The gene sets used in this study were summarized by Supplementary table 14. For each dataset, before calculating the enrichment level of each TME signature, we applied quantile normalization to standardize the TPM data using the R package preprocessCore (version 1.62.1). Additionally, we normalized the expression values of each gene by subtracting the average expression level among all samples. The levels of IFN-γ signature and T-cell inflamed gene expression profile were calculated as the average expression of the genes obtained from Ayers et al. 66. CD8 score was calculated as the average expression of CD8A and CD8B. Gene set variation analysis was conducted with gene sets from the MSigDB database using the R package GSVA (version 1.48.1). The kernel was set by the augment kcdf = ‘Gaussian’, based on our input expression being log2(TPM + 0.001).

Cell deconvolution and clustering

We predicted relative TME cell proportions in the three trials based on bulk RNA-seq by using Kassandra54, which showed better single-cell-level accuracy and stability than previous tools. We performed 1000 times-repeated unsupervised hierarchical agglomerative clustering to identify cell patterns using the R package ConsensusClusterPlus (version 1.64.0) (reps = 1000, pItem = 0.8, pFeature = 1). Consensus cumulative distribution function plot testing the cluster number from 2 to 6 to determine the optimal number of clusters (maxK = 6). To enhance efficiency, other quicker quantification methods including MCP-counter67 and ESTIMATE68 were used for TCGA Pan-Cancer cohort.
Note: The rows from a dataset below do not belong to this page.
-- ==== Sys2Proof/Machine/Control.lean ====
section
/-! DEFINITION. The meanings of 44_control.md: branches, jumps, subroutines, the bit branches and BRK. -/

namespace Sys2Proof.Machine

/-- The branch target `PC_next + sext_16(OFF)` (R105), where PC is PC_next. -/
def State.branchTarget (s : State) : Word :=
  s.pc + sext16 s.lat.off

/-- A taken branch after its offset fetch (R172 c3 and c4): a dummy read at PC_next, and one more at the target's low byte in
PC_next's page where the page differs; PC <- TGT. -/
def takeBranch (s : State) : State :=
  let target := s.branchTarget
  let next := s.pc
  let s := dummyRead next s
  if hiByte target == hiByte next then setPC target s
  else setPC target (dummyRead (word (hiByte next) (loByte target)) s)

/-- The REL table (R172, R310) with its condition. -/
def branchIf (cond : Bool) (s : State) : Host.Outcome State Fault Refusal :=
  let s := fetchTo setOFF s
  finish (if cond then takeBranch s else s)

/-- The ZPR table (R173): the byte tested, read twice, then the offset; taken where bit `n` of the byte is `value` (R326,
R327). -/
def branchOnBit (n : Nat) (value : Bool) (s : State) : Host.Outcome State Fault Refusal :=
  let s := fetchTo setADL s
  let s := readTo setDATA (zeroPage s.lat.adl) s
  let s := dummyRead (zeroPage s.lat.adl) s
  let s := fetchTo setOFF s
  finish (if s.lat.data.getLsbD n == value then takeBranch s else s)

/-- BCC (R311). -/
def execBcc (s : State) : Host.Outcome State Fault Refusal := branchIf (!s.flags.c) s

/-- BCS (R312). -/
def execBcs (s : State) : Host.Outcome State Fault Refusal := branchIf s.flags.c s

/-- BEQ (R313). -/
def execBeq (s : State) : Host.Outcome State Fault Refusal := branchIf s.flags.z s

/-- BNE (R314). -/
def execBne (s : State) : Host.Outcome State Fault Refusal := branchIf (!s.flags.z) s

/-- BMI (R315). -/
def execBmi (s : State) : Host.Outcome State Fault Refusal := branchIf s.flags.n s

/-- BPL (R316). -/
def execBpl (s : State) : Host.Outcome State Fault Refusal := branchIf (!s.flags.n) s

/-- BVC (R317). -/
def execBvc (s : State) : Host.Outcome State Fault Refusal := branchIf (!s.flags.v) s

/-- BVS (R318). -/
def execBvs (s : State) : Host.Outcome State Fault Refusal := branchIf s.flags.v s

/-- BRA (R319). -/
def execBra (s : State) : Host.Outcome State Fault Refusal := branchIf true s

/-- JMP abs (R320). -/
def jumpAbs (s : State) : State :=
  let s := fetchTo setADL s
  let s := fetchTo setADH s
  setPC s.ad s

/-- JMP (abs) of the original 6502 (R321): 5 cycles, the high byte read in the pointer's own page. -/
def jumpIndirectBuggy (s : State) : State :=
  let s := fetchIndirect s
  let s := readTo setADL s.ia s
  let s := readTo setADH (word s.lat.iah (s.lat.ial + 1)) s
  setPC s.ad s

/-- JMP (abs), fixed (R321): 6 cycles, a dummy read of the instruction's last byte (D29), a full 16-bit increment. -/
def jumpIndirectFixed (s : State) : State :=
  let s := fetchIndirect s
  let s := dummyRead (s.pc - 1) s
  let s := readTo setADL s.ia s
  let s := readTo setADH (s.ia + 1) s
  setPC s.ad s

/-- JMP (abs,X) (R322): a full 16-bit add. -/
def jumpIndexed (s : State) : State :=
  let s := fetchBase s
  let s := dummyRead (s.pc - 1) s
  let s := setEA (s.ba + zext16 s.x) s
  let s := readTo setADL s.lat.ea s
  let s := readTo setADH (s.lat.ea + 1) s
  setPC s.ad s

/-- JMP (R320 to R322). -/
def execJmp (m : JmpMode) (s : State) : Host.Outcome State Fault Refusal :=
  match m with
  | .abs => finish (jumpAbs s)
  | .ind => finish (if s.cfg.jmpIndFixed then jumpIndirectFixed s else jumpIndirectBuggy s)
  | .iax => finish (jumpIndexed s)

/-- JSR (R323): the high operand byte is read after the pushes, at PC, which is not incremented. -/
def execJsr (s : State) : Host.Outcome State Fault Refusal :=
  let s := fetchTo setADL s
  let s := dummyRead (stackAddr s.sp) s
  let s := push (hiByte s.pc) s
  let s := push (loByte s.pc) s
  let s := readTo setADH s.pc s
  let s := emit .call s
  finish (setPC s.ad s)

/-- RTS (R324). -/
def execRts (s : State) : Host.Outcome State Fault Refusal :=
  let s := dummyRead s.pc s
  let s := dummyRead (stackAddr s.sp) s
  let s := pullTo setADL s
  let s := pullTo setADH s
  let s := dummyRead s.ad s
  finish (emit .ret (setPC (s.ad + 1) s))

/-- RTI (R325). -/
def execRti (s : State) : Host.Outcome State Fault Refusal := finish (returnFromInterrupt s)

/-- BRK (R330): the signature byte is read and skipped, then the entry shared with the interrupts, with B pushed as 1 and D
cleared on both variants (C4), and the `debug` hook. -/
def execBrk (s : State) : Host.Outcome State Fault Refusal :=
  let s := readCycle s.pc s
  let s := setPC (s.pc + 1) s
  let s := enterHandler true true irqVector s
  finish (emit .debug s)

/-- BBR0 (R326). -/
def execBbr0 (s : State) : Host.Outcome State Fault Refusal := branchOnBit 0 false s

/-- BBR1 (R326). -/
def execBbr1 (s : State) : Host.Outcome State Fault Refusal := branchOnBit 1 false s

/-- BBR2 (R326). -/
def execBbr2 (s : State) : Host.Outcome State Fault Refusal := branchOnBit 2 false s

/-- BBR3 (R326). -/
def execBbr3 (s : State) : Host.Outcome State Fault Refusal := branchOnBit 3 false s

/-- BBR4 (R326). -/
def execBbr4 (s : State) : Host.Outcome State Fault Refusal := branchOnBit 4 false s

/-- BBR5 (R326). -/
def execBbr5 (s : State) : Host.Outcome State Fault Refusal := branchOnBit 5 false s

/-- BBR6 (R326). -/
def execBbr6 (s : State) : Host.Outcome State Fault Refusal := branchOnBit 6 false s

/-- BBR7 (R326). -/
def execBbr7 (s : State) : Host.Outcome State Fault Refusal := branchOnBit 7 false s

/-- BBS0 (R327). -/
def execBbs0 (s : State) : Host.Outcome State Fault Refusal := branchOnBit 0 true s

/-- BBS1 (R327). -/
def execBbs1 (s : State) : Host.Outcome State Fault Refusal := branchOnBit 1 true s

/-- BBS2 (R327). -/
def execBbs2 (s : State) : Host.Outcome State Fault Refusal := branchOnBit 2 true s

/-- BBS3 (R327). -/
def execBbs3 (s : State) : Host.Outcome State Fault Refusal := branchOnBit 3 true s

/-- BBS4 (R327). -/
def execBbs4 (s : State) : Host.Outcome State Fault Refusal := branchOnBit 4 true s

/-- BBS5 (R327). -/
def execBbs5 (s : State) : Host.Outcome State Fault Refusal := branchOnBit 5 true s

/-- BBS6 (R327). -/
def execBbs6 (s : State) : Host.Outcome State Fault Refusal := branchOnBit 6 true s

/-- BBS7 (R327). -/
def execBbs7 (s : State) : Host.Outcome State Fault Refusal := branchOnBit 7 true s

end Sys2Proof.Machine
end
Evaluation of CDKN1C expression at single-cell level

We utilized 10 publicly available single-cell RNA-seq datasets across various cancer types collected by Ru et al. 56, including NSCLC, head and neck cancer, melanoma, colorectal cancer, breast cancer, and liver cancer. Cells were clustered into different lineages and sub-lineages based on Ru et al.‘s pipeline56, and CDKN1C expression was evaluated in each subpopulation. Additionally, we assessed CDKN1C expression in the largest single-cell fibroblast database to date (https://gist-fgl.github.io/sc-caf-atlas/#)57. This database included gene expression information for seven subsets of 104,692 fibroblasts, including myofibroblasts, inflammatory cancer-associated fibroblasts (CAFs), adipo-genic CAFs, endothelial-to-mesenchymal transition CAFs, peripheral nerve-like CAFs, antigen-presenting CAFs, and normal fibroblasts.

Statistical analysis

A random-effect model was used to pool the trial-level HRs and 95% CIs for each cancer type using the R package meta (version 6.5-0), separately in PD-L1+ and PD-L1- subgroups. Statistical heterogeneity between trials was quantified using the I2 value. The heterogeneity of efficacy between PD-L1+ and PD-L1- subgroups was measured by P for interaction (Pi). In the analyses of individual-patient level data, categorical and continuous variables were compared by the χ2 test and Wilcoxon rank-sum test, respectively. Kaplan–Meier method was used to estimate median OS and PFS, and to draw survival curves. Survival between two groups was compared by HRs and 95% CIs using Cox regression model using the R packages survival (version 3.5-5) and survminer (version 0.4.9), and the significance was tested by a log-rank test. We used Fisher’s exact test to compare ORR between two groups, and the Clopper-Pearson method for 95% CIs. The forest-plots and the heatmaps were generated using the R packages forestplot (version 3.1.1) and pheatmap (version 1.0.12), respectively. All analyses were conducted using R (version 4.2.1) and were considered statistically significant if two-sided P < 0.05.

Reporting summary

Further information on research design is available in the Nature Research Reporting Summary linked to this article.